Go through the data below and return each line where the string "enough" occurs.

Content starts

/-- The first change of the queue whose turn it is; changes with nothing left to do fall out. -/
def pickReq (g : GMap) (keeper : Bool) : List ChangeReq → List ChangeReq → Option (ChangeReq × List ChangeReq)
  | _, [] => none
  | before, r :: t => if (keeper || keeperReq r) && !reqWaits g r then some (r, before ++ t) else pickReq g keeper (before ++ [r]) t

/-- The keeper starts the next change when none is under way (R81, R109). -/
def Mod.pump (m : Mod) : Mod := match m.grp.map with
  | none => m
  | some g =>
    if m.grp.prop.isSome || m.grp.ask.isSome || m.grp.claim.isSome then m else
    let bad := m.aux.queue.filter fun r => !reqValid g r
    let m := { m with aux := { m.aux with queue := m.aux.queue.filter fun r => reqValid g r } }
    let m := bad.foldl (fun (a : Mod) r => a.failReq r .invalidInput) m
    match pickReq g (g.keeper = m.own) [] m.aux.queue with
    | none => m
    | some (r, rest) => ({ m with aux := { m.aux with queue := rest } }).beginReq g r

/-- A change joins the keeper's queue once, and starts if its turn has come. -/
def Mod.want (m : Mod) (req : ChangeReq) : Mod :=
  let dup := m.aux.queue.contains req || (m.grp.prop.any fun (p : Proposal) => p.req = req) || (m.grp.ask.any fun (a : StageAsk) => a.req = req)
  (if dup then m else { m with aux := { m.aux with queue := m.aux.queue ++ [req] } }).pump

/-! ## After a map is adopted -/

/-- The keeper's next step of a re-stripe (R112): RESTRIPE_STEP to every other member and this module's own part, or its end. -/
def Mod.restripeNext (m : Mod) (g : GMap) : Mod :=
  let b := m.aux.restripeB
  let m := m.progress pgGrp 1 (b * 10000 / g.units) b
  if g.units ≤ b then m.want .restriped
  else
    let b' := min g.units (b + Nat.lcm g.k g.tk)
    let r := ((upto g.n).filter fun x => x != m.own).foldl (fun (a : Mod × List (Nat × Nat)) x =>
      let t := a.1.request x 0x09 (leBytes 4 b')
      (t.1, a.2 ++ [(x, t.2)])) (m, [])
    let m := ({ r.1 with aux := { r.1.aux with stepLeft := r.2 } }).stepBegin g b' none
    match m.aux.step with
    | some st => if st.asked = [] then m.stepDone g st else m
    | none => m

/-- The keeper goes on with a running re-stripe: it starts or resumes, or its step has been answered by every member. -/
def Mod.restripeGo (m : Mod) : Mod := match m.grp.map with
  | none => m
  | some g =>
    if g.keeper != m.own || !g.restripe || !allActive g || m.grp.prop.isSome || m.aux.stepLeft != [] then m else
    match m.aux.step with
    | none => m.restripeNext g
    | some st => if st.b = m.aux.restripeB && st.asked = [] then m.restripeNext g else m

/-- A fence for want of a majority lifts once a majority is reached and the newest map shows this module ACTIVE (R85). -/
def Mod.liftQuorum (m : Mod) : Mod := match m.grp.map with
  | none => m
  | some g =>
    let heard := g.live.filter fun x => x = m.own || m.aux.fetched.contains x
    if m.fences.contains .quorum && m.majority && decide (g.live.length < 2 * heard.length) && g.stOf m.own = mbActive
    then m.unfence .quorum else m

/-- Deltas of a restored ledger that are still unacknowledged. -/
def Mod.ledgerLeft (m : Mod) : List (Nat × Nat) :=
  m.aux.ledger.filter fun e => (m.pairOut e.1).unacked.any fun d => d.seq = e.2

/-- A restored module is reconciled (R411): every map has been asked for, its ledger is acknowledged, absent lines are back. A saved
walk goes on. -/
def Mod.reconciled (m : Mod) : Mod :=
  if !m.aux.reconciling || m.aux.rejoin != [] then m else
  let l := m.ledgerLeft
  let m := { m with aux := { m.aux with ledger := l } }
  if l != [] || m.grp.absent != [] then m
  else
    let m := { m with aux := { m.aux with reconciling := false } }
    let m := (m.showVlt.set pgVlt VltF.reconciled 1).raise pgVlt 15 0
    if m.grp.walk.isSome then m.walkBlock else m

/-- A MEMBER_REPORT of this module: to the keeper, or taken at once by the keeper itself. -/
def Mod.reportTo (m : Mod) (g : GMap) (x reason : Nat) : Mod := (m.request g.keeper 0x06 (leBytes 1 x ++ leBytes 1 reason)).1

/-- The keeper takes a report (R100, R101, R111, R411). -/
def Mod.takeReport (m : Mod) (g : GMap) (frm x reason : Nat) : Mod :=
  let on := m.get pgGrp GrpF.lossMs != 0
  if reason = 1 || reason = 2 then
    let m := { m with grp := { m.grp with reports := m.grp.reports.filter fun r => r != (frm, x) } }
    if on && takesDeltas (g.stOf x) then m.want (.mark x mbStale) else m
  else if reason = 3 then (if frm = x && g.stOf x = mbActive then m.want (.recompute x) else m)
  else if reason = 4 then
    if g.stOf x != mbStale then m else
    let m := { m with grp := { m.grp with reports := (m.grp.reports.filter fun r => r != (frm, x)) ++ [(frm, x)] } }
    if on && g.live.all (fun y => y = x || m.grp.reports.contains (y, x)) then m.want (.back x) else m
  else m

/-- This module reports a member. -/
def Mod.report (m : Mod) (x reason : Nat) : Mod := match m.grp.map with
  | none => m
  | some g => if g.keeper = m.own then m.takeReport g m.own x reason else m.reportTo g x reason

/-- A restored module that has every map finds how it stands (R411, R460): ACTIVE, it lifts the fence of start-up, reconstructs absent
lines and reports parity to recompute; marked, it stays fenced. -/
def Mod.rejoined (m : Mod) : Mod := match m.grp.map with
  | none => m
  | some g =>
    if m.aux.rejoin != [] || !m.fences.contains .startup || !m.restored then m else
    let st := g.stOf m.own
    if st = mbStale || st = mbLost then (m.fenceGroup .marked).unfence .startup
    else
      let m := m.unfence .startup
      let m := m.grp.absent.foldl (fun (a : Mod) l => match a.extAt (l * 64) with
        | some (_, e) =>
          let r := a.reconLine (.line l) l e
          if r.2 then r.1 else r.1.reconFor (.line l) none
        | none => { a with grp := { a.grp with absent := a.grp.absent.filter fun x => x != l } }) m
      if m.aux.resyncUnits != [] && st = mbActive then m.report m.own 3 else m

/-- What follows the adoption of a map: a keeper that lost its role drops its changes; fences, rejoining and the queue go on. -/
def Mod.afterMap (m : Mod) : Mod :=
  let m := match m.grp.map with
    | some g => if g.keeper != m.own && m.grp.claim.isNone && !(m.aux.queue.any keeperReq) && !(m.grp.prop.any fun (p : Proposal) => keeperReq p.req) then
        let m : Mod := { m with grp := { m.grp with prop := none, ask := none, reports := [] }, aux := { m.aux with queue := [] } }
        m
      else m
    | none => m
  (((m.liftQuorum.rejoined).reconciled).pump).restripeGo

/-- The change commits (R81, steps 3 and 4): MAP_COMMIT leaves for the others and this module adopts the map. -/
def Mod.commitProp (m : Mod) (p : Proposal) : Mod :=
  let dst := match m.grp.map with
    | some g => proposeTo g p.map m.own
    | none => (upto p.map.n).filter fun x => p.map.idOf x != m.grp.ownId
  let m := dst.foldl (fun (a : Mod) x => (a.requestTo (p.map.idOf x) 0x02 (leBytes 8 p.map.gen)).1) m
  let m := (m.setProp none).adopt p.map
  m.afterMap

/-- A proposal with enough acceptances commits. -/
def Mod.tryCommit (m : Mod) : Mod := match m.grp.prop with
  | some p => if enough m.grp.map p then m.commitProp p else m
  | none => m

/-! ## Formation (R115) -/

/-- This module may accept the formation its own GRP_FORM carried: every other member is reached and its pool holds the parity store. -/
def Mod.formReady (m : Mod) (g : GMap) : Bool :=
  ((upto g.n).all fun x => g.idOf x = m.grp.ownId || m.reachId (g.idOf x)) && (m.allocRuns (parityUnits g.units g.k g.m)).isSome

/-- A formation proposal that waits is accepted once it can be (R115): at another member, or by member 0 for itself. -/
def Mod.tryForm (m : Mod) : Mod := match m.grp.map, m.grp.form with
  | none, some (_, g, _) =>
    if !m.formReady g then m else
    let take := fun (a : Mod) => { a with grp := { a.grp with accepted := some g, highTerm := max a.grp.highTerm g.term } }
    let m := match m.aux.heldPropose with
      | some (frm, tag, p) =>
        let m : Mod := { m with aux := { m.aux with heldPropose := none } }
        if p = g then (take m).respond frm 0x01 tag .ok [] else m.respond frm 0x01 tag .refused []
      | none => m
    match m.grp.prop with
    | some p => if p.req = .form && p.map = g && !p.acks.contains 0 then
        ((take m).setProp (some { p with acks := p.acks ++ [0] })).tryCommit
      else m
    | none => m
  | _, _ => m

end Sys2Proof.Machine
end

Content ends

EXERCISE SOLUTION:
/-- A proposal with enough acceptances commits. -/
  | some p => if enough m.grp.map p then m.commitProp p else m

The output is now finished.